Among these indexes, the PLR of the serum and CSF was > 10, while the NLR was < 0.1. The SROC AUC of the serum and CSF was close to 1. The SROC curve was close to the upper left corner, which indicated that the area under the curve was large. Both the AUCs were > 0.9, indicating that LFA had a relatively high overall diagnostic accuracy for serum and CSF. The DOR of serum and CSF was significant, indicating that the correct diagnosis is far larger than the wrong diagnosis. In conclusion, LFA has a high degree of accuracy in the diagnosis of serum and CSF.

The current analysis of these articles revealed several factors that can explain the observed heterogeneity: the differences in the reference methods in the studies; the same reference standard was not used in the study for identification; the interpretation of the results in LFA and reference methods may cause the artificial error.

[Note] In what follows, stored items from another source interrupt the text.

/-- SPCOMP (R288). -/
def execSpcomp (v m x : BitVec 6) (s : State) : Out :=
  let w := wordOf (.spcomp v m x)
  crossWord w s fun c s =>
    match typeFault w (c.ty.isInt || c.ty.isFloat) <|> s.th.operandFault c.nf c.ty.nfs
        [⟨1, v, c.wreq, .dst⟩, ⟨2, m, .range 12 64, .dst⟩, ⟨3, x, c.wreq, .src⟩] with
    | some i => .error i
    | none =>
      let wx := (s.th.ent x).width.toNat
      let el (e : Nat) : Elt := if e < c.vl then s.elt x c.fmt.prec e else ⟨0, c.fmt.prec⟩
      let groups := (List.range ((c.vl + 7) / 8)).map fun q =>
        (q, spBest c ((List.range 8).map fun j => spKey c wx (el (8 * q + j)).bits))
      let vals : List (Nat × EOut) := groups.flatMap fun (q, ps) => ps.zipIdx.map fun (p, i) =>
        (4 * q + i, s.fitMove c v x (el (8 * q + p)))
      let metas : List (Nat × EOut) := groups.map fun (q, ps) =>
        (q, ⟨ps.foldr (fun p a => p + 8 * a) 0, none, 0⟩)
      let tn := c.ctl ||| s.th.vTaint x
      let s' := ((s.readRows [x] (List.range c.vl)).writeField v (List.range c.vl) vals tn 0).writeField m (List.range c.vl) metas tn 0
      .ok { st := s'.checked c true false, trap := none, trace := ⟨(s.th.ent v).width.toNat, none⟩ }

end Sys2Proof.Machine
end

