-- ==== Sys2Proof/Machine/Share.lean ====
section
/-! DEFINITION. Sharing pages, dropping pages and invalidating translations: 02 R46 to R52, R57. A page's share turn and
the start of its invalidation are one step; `INVALIDATION_COMPLETE` ends the page. -/
namespace Sys2Proof.Machine
open Sys2Proof

/-! ### Faults of the share instructions -/

/-- PGSHR with its detail code at an address (R54). -/
def pgshr (va : Dword) (level detail kind : Nat) : XFault := ⟨cPGSHR, va, level, 6, detail, kind, false⟩

/-- The length in pages and XSPACE of s[b]. -/
def sharePages (x : Dword) : Nat := (x.extractLsb' 0 32).toNat
def shareX (x : Dword) : Bool := x.getLsbD 32

/-- One past the last byte of a range of n pages. -/
def rangeEnd (va : Dword) (n : Nat) : Nat := va.toNat + 65536 * n

/-- Whether a range of n pages reaches the near window, crosses VA[55] or leaves the address space. An operand at or above 2^56 is
such a range, and of no page it is none (log 60). -/
def shareRangeBad (va : Dword) (n : Nat) : Bool :=
  let a := va.toNat
  let z := rangeEnd va n
  n != 0 && (decide (2 ^ 56 ≤ a) || decide (2 ^ 56 < z) || regionOf a == .near || regionOf (z - 1) != regionOf a)

/-- The first failing check of R49, in the table's order. `dst` is present for PGSHARE. -/
def State.shareCheck (s : State) (src : Dword) (dst : Option Dword) (x : Dword) : Except XFault Unit :=
  let n := sharePages x
  let as := src :: dst.toList
  if (if dst.isSome then x.extractLsb' 33 31 != 0 else x.extractLsb' 32 32 != 0) then .error (pgshr src 0 1 4)
  else match as.find? fun a => a.extractLsb' 0 16 != 0 with
    | some a => .error (pgshr a 0 2 4)
    | none => match as.find? fun a => shareRangeBad a n with
      | some a => .error (pgshr a 0 3 4)
      | none => match as.find? fun a => !s.th.priv && a.getLsbD 55 with
        | some a => .error (XFault.plain cPRIVSPACE a)
        | none =>
          if (match dst with
              | none => false
              | some d => !shareX x && n != 0 && decide (src.toNat < rangeEnd d n) && decide (d.toNat < rangeEnd src n))
          then .error (pgshr src 0 4 4)
          else if !s.regs.fstbase.getLsbD 0 then .error (pgshr src 0 8 4)
          else .ok ()

/-- Whether the privilege check of R49 lets the thread execute a share instruction: TASKROOT.SHEN, and no XSPACE for task
code. -/
def State.mayShare (s : State) (xspace : Bool) : Bool :=
  s.th.priv || ((s.ctxAt s.th.ctx).taskroot.getLsbD 1 && !xspace)

/-! ### Leaves and slots -/

/-- Bytes of a page. -/
def pageBytes (big : Bool) : Nat := if big then 2 ^ 29 else 65536

/-- Where a walk for a destination ends. -/
inductive Slot where
  | free (at_ : Nat)
  | occupied (level : Nat)
  | fault (f : XFault)
  deriving DecidableEq, Repr

/-- The slot of an address at the level of the source (R50). A leaf at level 1 is no place to go on from: PGWALK (log 60). -/
def slotOf (m : List Host.Cell) (root : Dword) (va : Dword) (big : Bool) : Slot :=
  match topEntry m root va 4 with
  | .error f => .fault f
  | .ok e1 =>
    let n2 := (pteFRAME e1).toNat * 65536
    if !isHbm n2 then .fault (nodeFault va 4 e1 1)
    else
      let a2 := n2 + 8 * (va.extractLsb' 29 13).toNat
      let e2 := memDword m a2
      if big then (if pteV e2 then .occupied 2 else .free a2)
      else if !pteV e2 then .fault (walkFault va 4 cPGMISS 2 1)
      else if pteLEAF e2 then .occupied 2
      else
        let n3 := (pteFRAME e2).toNat * 65536
        if !isHbm n3 then .fault (nodeFault va 4 e2 2)
        else
          let a3 := n3 + 8 * (va.extractLsb' 16 13).toNat
          if pteV (memDword m a3) then .occupied 3 else .free a3

/-- The lines of a page: whether a leaf maps a physical address of replica 0. -/
def leafHas (leaf : Dword) (big : Bool) (pa : Nat) : Bool := leafAddr leaf big (pa % pageBytes big) == pa

/-- Lines of a page in every L1 of the package written back, and invalidated for PGDROP (Table 3.1). -/
def State.flushPage (s : State) (leaf : Dword) (big inval : Bool) : State :=
  s.l1.foldl (fun s (k, w) =>
    if leafHas leaf big w.home then s.l1WriteBack (BitVec.ofNat 12 (k / 3072)) (k / 12 % 256) (k % 12) inval else s) s

/-- A count of the frame share table written (R46). -/
def State.putCount (s : State) (frame : BitVec 32) (n : Nat) : State :=
  s.homeWrite (shareAddr s.regs.fstbase frame) 0 (leBytes 2 n)

/-- The count that a share operation under way has found or left, after another operation's turn on the frame (R48). -/
def InvalWork.moved (w : InvalWork) (frame : BitVec 32) (f : Nat → Nat) : InvalWork :=
  match w with
  | .tlbinv => .tlbinv
  | .share dst leaf big n => .share dst leaf big (if pteFRAME leaf = frame then f n else n)
  | .drop at_ leaf big n => .drop at_ leaf big (if pteFRAME leaf = frame then f n else n)

/-- An operation's turn on a frame's count, as the other operations under way know it (R48). -/
def State.shareTurn (s : State) (frame : BitVec 32) (f : Nat → Nat) : State :=
  { s with inval := s.inval.map fun x => { x with work := x.work.moved frame f } }

/-- The count of a frame at the end of a share operation on it. Where a direct store has come since `known` was found or left there, it
ends with the stored value or with `mine`, the one that the operation would have left without the store (R47, log 7). -/
def State.countEnd (s : State) (frame : BitVec 32) (known mine : Nat) : State :=
  if s.shareCount frame != known && Config.coin s.tick (shareAddr s.regs.fstbase frame) then s else s.putCount frame mine

/-- Operand registers advanced past n pages (R50). -/
def Thread.shareAdvance (t : Thread) (pgs : Bool) (d a b : BitVec 6) (n : Nat) : Thread :=
  let t := t.setS a (t.sr a + BitVec.ofNat 64 (65536 * n)) (t.sTaint a)
  let t := if pgs then t.setS d (t.sr d + BitVec.ofNat 64 (65536 * n)) (t.sTaint d) else t
  let x := t.sr b
  t.setS b ((x &&& 0xFFFFFFFF00000000) ||| BitVec.ofNat 64 (sharePages x - n)) (t.sTaint b)

/-! ### PGSHARE: R50 -/

/-- A destination leaf as PGSHARE writes it: COW set, ACC, DIRTY and V clear, the reserved bits 0 (R7, R50). -/
def sharedLeaf (leaf : Dword) : Dword := (leaf ||| 0x10) &&& ~~~ (0xF00000000000E061 : Dword)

Nevertheless, the current study has some limitations. Firstly, we collected all the relevant articles. However, it was difficult to ensure that no publication was missing. Secondly, we only included the articles published in the English language, which may contribute to bias. Thirdly, our study only included the articles from inception to August 2019. The difference in the reference standard might also lead to the heterogeneity of the included studies. Finally, meta-analyses of LFA for the diagnosis of cryptococcosis, only until 2015, were included. Thus, we could comprehensively analyze the accuracy of the LFA diagnosis of the cryptococcal infection.

Conclusions

In summary, our meta-analysis indicated that LFA tested in serum and CSF has high diagnostic accuracy in the diagnosis of cryptococcal infection for high-risk patients, such as HIV-infected patients. LFA performed in urine, or other samples could be a screening tool for the early diagnosis of cryptococcal infection; however, additional studies are required for the substantiation of these results.